SOAEs: State-Owned Assets and Enterprises—the specific Chinese industrial and economic sector targeted by this domain model.
Domain-Progressive SFT: A curriculum learning strategy that gradually shifts training data from weakly relevant general conversations to highly specialized expert data.
Speculative Decoding: An inference acceleration technique where a small, fast model drafts tokens and a larger, accurate model verifies them in parallel.
Logit Distillation: A training technique that forces a smaller model to mimic the probability distributions (logits) of a larger model to ensure their outputs align.
Rouge-1: A metric evaluating text generation quality by measuring the overlap of unigrams (single words) between the generated text and a reference.

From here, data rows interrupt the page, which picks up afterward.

-- ==== Sys2Proof/Laws/PerInstr.lean ====
section
/-! SUPPORT. Facts about every instruction, one lemma per constructor: its bytes decode back to it, and it is the row of
a form. -/

namespace Sys2Proof.Laws

/-- The bytes the encoder writes decode to the instruction, whatever follows them, under either STOP_LEN. -/
def EncodingDecodesBack.Statement (i : Instr) : Prop :=
  ∀ (sl : StopLen) (rest : List Byte), decode sl (encode sl i ++ rest) = .ok (i, rest)

/-- The instruction is the opcode-table row of some form. -/
def RowHasForm.Statement (i : Instr) : Prop := ∃ φ : Form, instrOf φ = i

/-- What decoding of a three-byte instruction needs: the two halves of a word make the word. -/
theorem decode_imm16 {op : Byte} {mk : Word → Form} (h : decodeMain op = .imm16 mk) (sl : StopLen) (w : Word)
    (rest : List Byte) : decode sl ([op, lo w, hi w] ++ rest) = .ok (instrOf (mk w), rest) := by
  simp [decode, h]
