theorem cell_of_fetch8_fault {s : State} {f : Fault} (h : fetch8 s = .fault f) : s.cell s.pc = .fault f :=
  fault_of_andThen_next (fault_of_andThen_next h)

theorem exists_cell_of_fetch16_fault {s : State} {f : Fault} (h : fetch16 s = .fault f) :
    ∃ a, s.cell a = .fault f := by
  obtain h | ⟨r, hr, h⟩ := andThen_fault_iff.mp h
  · exact ⟨_, cell_of_fetch8_fault h⟩
  · obtain ⟨c, -, rfl⟩ := fetch8_next_iff.mp hr
    have hcell := cell_of_fetch8_fault (fault_of_andThen_next h)
    exact ⟨_, hcell⟩

theorem exists_cell_of_fetchOperands_fault {sh : Shape} {s : State} {f : Fault} (h : fetchOperands sh s = .fault f) :
    ∃ a, s.cell a = .fault f := by
  cases sh with
  | plain φ => cases h
  | imm8 mk | cbPage => exact ⟨_, cell_of_fetch8_fault (fault_of_andThen_next h)⟩
  | imm16 mk => exact exists_cell_of_fetch16_fault (fault_of_andThen_next h)
  | stop =>
    rw [fetchOperands] at h
    split at h
    · cases h
    · exact ⟨_, cell_of_fetch8_fault (fault_of_andThen_next h)⟩

/-- A fault of the fetch is the fault of an access to memory (60_exceptions.md R313 items 1 and 3). -/
theorem exists_cell_of_fetchInstr_fault {s : State} {f : Fault} (h : fetchInstr s = .fault f) :
    ∃ a, s.cell a = .fault f := by
  obtain h | ⟨r, hr, h⟩ := andThen_fault_iff.mp h
  · exact ⟨_, cell_of_fetch8_fault h⟩
  · obtain ⟨c, -, rfl⟩ := fetch8_next_iff.mp hr
    obtain ⟨a, ha⟩ := exists_cell_of_fetchOperands_fault h
    exact ⟨a, ha⟩

/-- What is fetched is the row of the opcode byte's shape, for some operands. -/
theorem fetchOperands_next_shape {sh : Shape} {s : State} {r : Instr × State} (h : fetchOperands sh s = .next r) :
    ∃ n w, r.1 = instrOf (sh.form n w) := by
  cases sh with
  | plain φ => cases h; exact ⟨0, 0, rfl⟩
  | imm8 _ | cbPage =>
    obtain ⟨v, -, h⟩ := andThen_next_iff.mp h
    cases h
    exact ⟨v.1, 0, rfl⟩
  | imm16 _ =>
    obtain ⟨v, -, h⟩ := andThen_next_iff.mp h
    cases h
    exact ⟨0, v.1, rfl⟩
  | stop =>
    rw [fetchOperands] at h
    split at h
    · cases h; exact ⟨0, 0, rfl⟩
    · obtain ⟨v, -, h⟩ := andThen_next_iff.mp h
      cases h
      exact ⟨0, 0, rfl⟩

/-- The instruction fetched stands at PC: its opcode byte is the byte there. -/
theorem opcode_of_fetchInstr_next {s : State} {r : Instr × State} (h : fetchInstr s = .next r) :
    ∃ op rest, memRead s s.pc = .next op ∧ encode .one r.1 = op :: rest := by
  obtain ⟨⟨op, v⟩, hop, h⟩ := andThen_next_iff.mp h
  obtain ⟨b, hb, hop⟩ := andThen_next_iff.mp hop
  cases hop
  obtain ⟨n, w, hr⟩ := fetchOperands_next_shape h
  exact ⟨op, _, hb, hr ▸ encodes_decodeMain .one op n w⟩

/-- A step answers UnknownOpcode only at that unused opcode. -/
theorem memRead_of_step_unknownOpcode {s : State} {op : Byte} (h : step s = .fault (.unknownOpcode op)) :
    memRead s s.pc = .next op ∧ ∃ u : Unused, u.opcode = op := by
  obtain h | ⟨⟨i, v⟩, hfetch, h⟩ := andThen_fault_iff.mp h
  · obtain ⟨a, ha⟩ := exists_cell_of_fetchInstr_fault h
    exact absurd ha State.cell_ne_unknownOpcode
  · obtain ⟨φ, rfl⟩ := exists_instrOf i
    rw [exec_instrOf] at h
    obtain ⟨u, rfl, hu⟩ := form_of_unknownOpcode h
    obtain ⟨op', rest, hread, hbytes⟩ := opcode_of_fetchInstr_next hfetch
    have hop : op' :: rest = [u.opcode] := hbytes.symm.trans (encode_unused .one u)
    cases hop
    exact ⟨hu ▸ hread, u, hu⟩

/-- Settles O6: at an unused opcode the step runs what the byte decodes to, and `memRead_of_step_unknownOpcode` is the
converse. -/
theorem unusedOpcodesFaultAlways : Obligations.UnusedOpcodesFaultAlways := by
  have hdecodes (u : Unused) : Decodes [u.opcode] (unusedInstr u) := decodes_of_encode fun sl => encode_unused sl u
  have hexec (u : Unused) (s : State) : exec (unusedInstr u) s = .fault (.unknownOpcode u.opcode) :=
    exec_instrOf (.unused u) s
  refine ⟨hdecodes, fun op => mem_unusedOpcodes_iff.symm, hexec, fun u s hread => ?_, fun s op h => ?_⟩
  · rw [stepRunsDecodedInstruction s 1 _ _ (State.readsAtPC_singleton hread) (hdecodes u _ [])]
    exact hexec u _
  · obtain ⟨hread, hu⟩ := memRead_of_step_unknownOpcode h
    exact ⟨hread, mem_unusedOpcodes_iff.mpr hu⟩

end Sys2Proof.Machine

/-! Statements about exceptions (spec/60_exceptions.md): which fault of the fetch and of the data accesses is the
step's, where an instruction completes, what a step can answer, and how a run ends. -/

namespace Sys2Proof.Machine

/-! ## How a run ends -/

/-- Settles O60: the clauses are the branches of `run`. -/
theorem runEndsAtFaultStopOrBound : Obligations.RunEndsAtFaultStopOrBound := by
  refine ⟨fun s => rfl, fun n s f h => ?_, fun n s t h hstopped => ?_, fun n s t h hstopped => ?_⟩
  · rw [run, h]
  · simp only [run, h, hstopped, if_true]
  · simp only [run, h, hstopped, Bool.false_eq_true, if_false]

/-! ## Faults of the data accesses -/

/-- The first address of a list that has no cell decides. -/
theorem tryAll_fault {s : State} {before after : List Word} {a : Word} {f : Fault}
    (hbefore : ∀ b ∈ before, s.Addressable b) (ha : s.cell a = .fault f) :
    tryAll s (before ++ a :: after) = .fault f := by
  rw [tryAll_append, tryAll_next hbefore, andThen_next, tryAll, ha, andThen_fault]

theorem exists_unused_of_formIsUnused {φ : Form} (h : formIsUnused φ = true) : ∃ u, φ = .unused u := by
  cases φ with
  | unused u => exact ⟨u, rfl⟩
  | _ => cases h

/-- Settles O10: the form makes an access, so it is no unused opcode, and its outcome is that of trying its accesses in
order (`formMeaning_kind`). -/
theorem dataFaultIsTheFirstFailingAccess : Obligations.DataFaultIsTheFirstFailingAccess := by
  intro φ s before after a f haccesses hbefore ha
  have hφ : formIsUnused φ = false := by
    refine Bool.eq_false_iff.mpr fun hunused => ?_
    obtain ⟨u, rfl⟩ := exists_unused_of_formIsUnused hunused
    have hnone : formAccesses s (.unused u) = [] := rfl
    simp [hnone] at haccesses
  rw [exec_instrOf, ← outKind_fault, formMeaning_kind hφ, haccesses]
  exact tryAll_fault hbefore ha

/-- Settles O11: every access has a cell, so trying them all ends in a value (`formMeaning_kind`). -/
theorem instructionsCompleteWhereAddressesExist : Obligations.InstructionsCompleteWhereAddressesExist := by
  refine ⟨exists_instrOf, fun φ s hφ haddressable => ?_⟩
  rw [exec_instrOf, ← outKind_next, formMeaning_kind hφ]
  exact tryAll_next haddressable

/-! ## Faults of the fetch

The fetch answers a value, faults or is refused as the reading of the instruction's bytes does. -/

/-- Reading bytes is reading the first and then the others. -/
theorem readBytes_succ_kind (s : State) (a : Word) (n : Nat) : outKind (readBytes s a (n + 1)) =
    andThen (memRead s a) fun _ => outKind (readBytes s (a + 1) n) := by
  rw [readBytes]
  cases memRead s a with
  | next b => exact outKind_map ..
  | fault | refused => rfl

theorem fetch8_kind (s : State) : outKind (fetch8 s) = outKind (readBytes s s.pc 1) :=
  (outKind_map (memRead s s.pc) _).trans (outKind_map (memRead s s.pc) fun b => [b]).symm

theorem fetch16_kind (s : State) : outKind (fetch16 s) = outKind (readBytes s s.pc 2) := by
  rw [fetch16, fetch8, readBytes_succ_kind]
  cases memRead s s.pc with
  | next l => exact (outKind_map ..).trans (fetch8_kind { s with pc := s.pc + 1 })
  | fault | refused => rfl

theorem fetchOperands_kind (sh : Shape) (s : State) :
    outKind (fetchOperands sh s) = outKind (readBytes s s.pc (sh.operands s.params.stopLen 0 0).length) := by
  cases sh with
  | plain _ => rfl
  | imm8 _ | cbPage => exact (outKind_map ..).trans (fetch8_kind s)
  | imm16 _ => exact (outKind_map ..).trans (fetch16_kind s)
  | stop =>
    simp only [fetchOperands, Shape.operands]
    cases s.params.stopLen with
    | one => rfl
    | two => exact (outKind_map ..).trans (fetch8_kind s)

BLEU-4: A metric evaluating text quality based on the overlap of 4-gram phrases between the model output and reference text.
SFT: Supervised Fine-Tuning—training a language model on high-quality instruction-response pairs to teach it how to follow user commands.
Catastrophic forgetting: When a neural network completely forgets previously learned general information upon learning new, specific information.
Curriculum learning: A training strategy that presents data in a meaningful order (e.g., from general to specific) rather than randomly.
GLM4: General Language Model 4, a proprietary large language model used in this paper to generate synthetic Q&A pairs.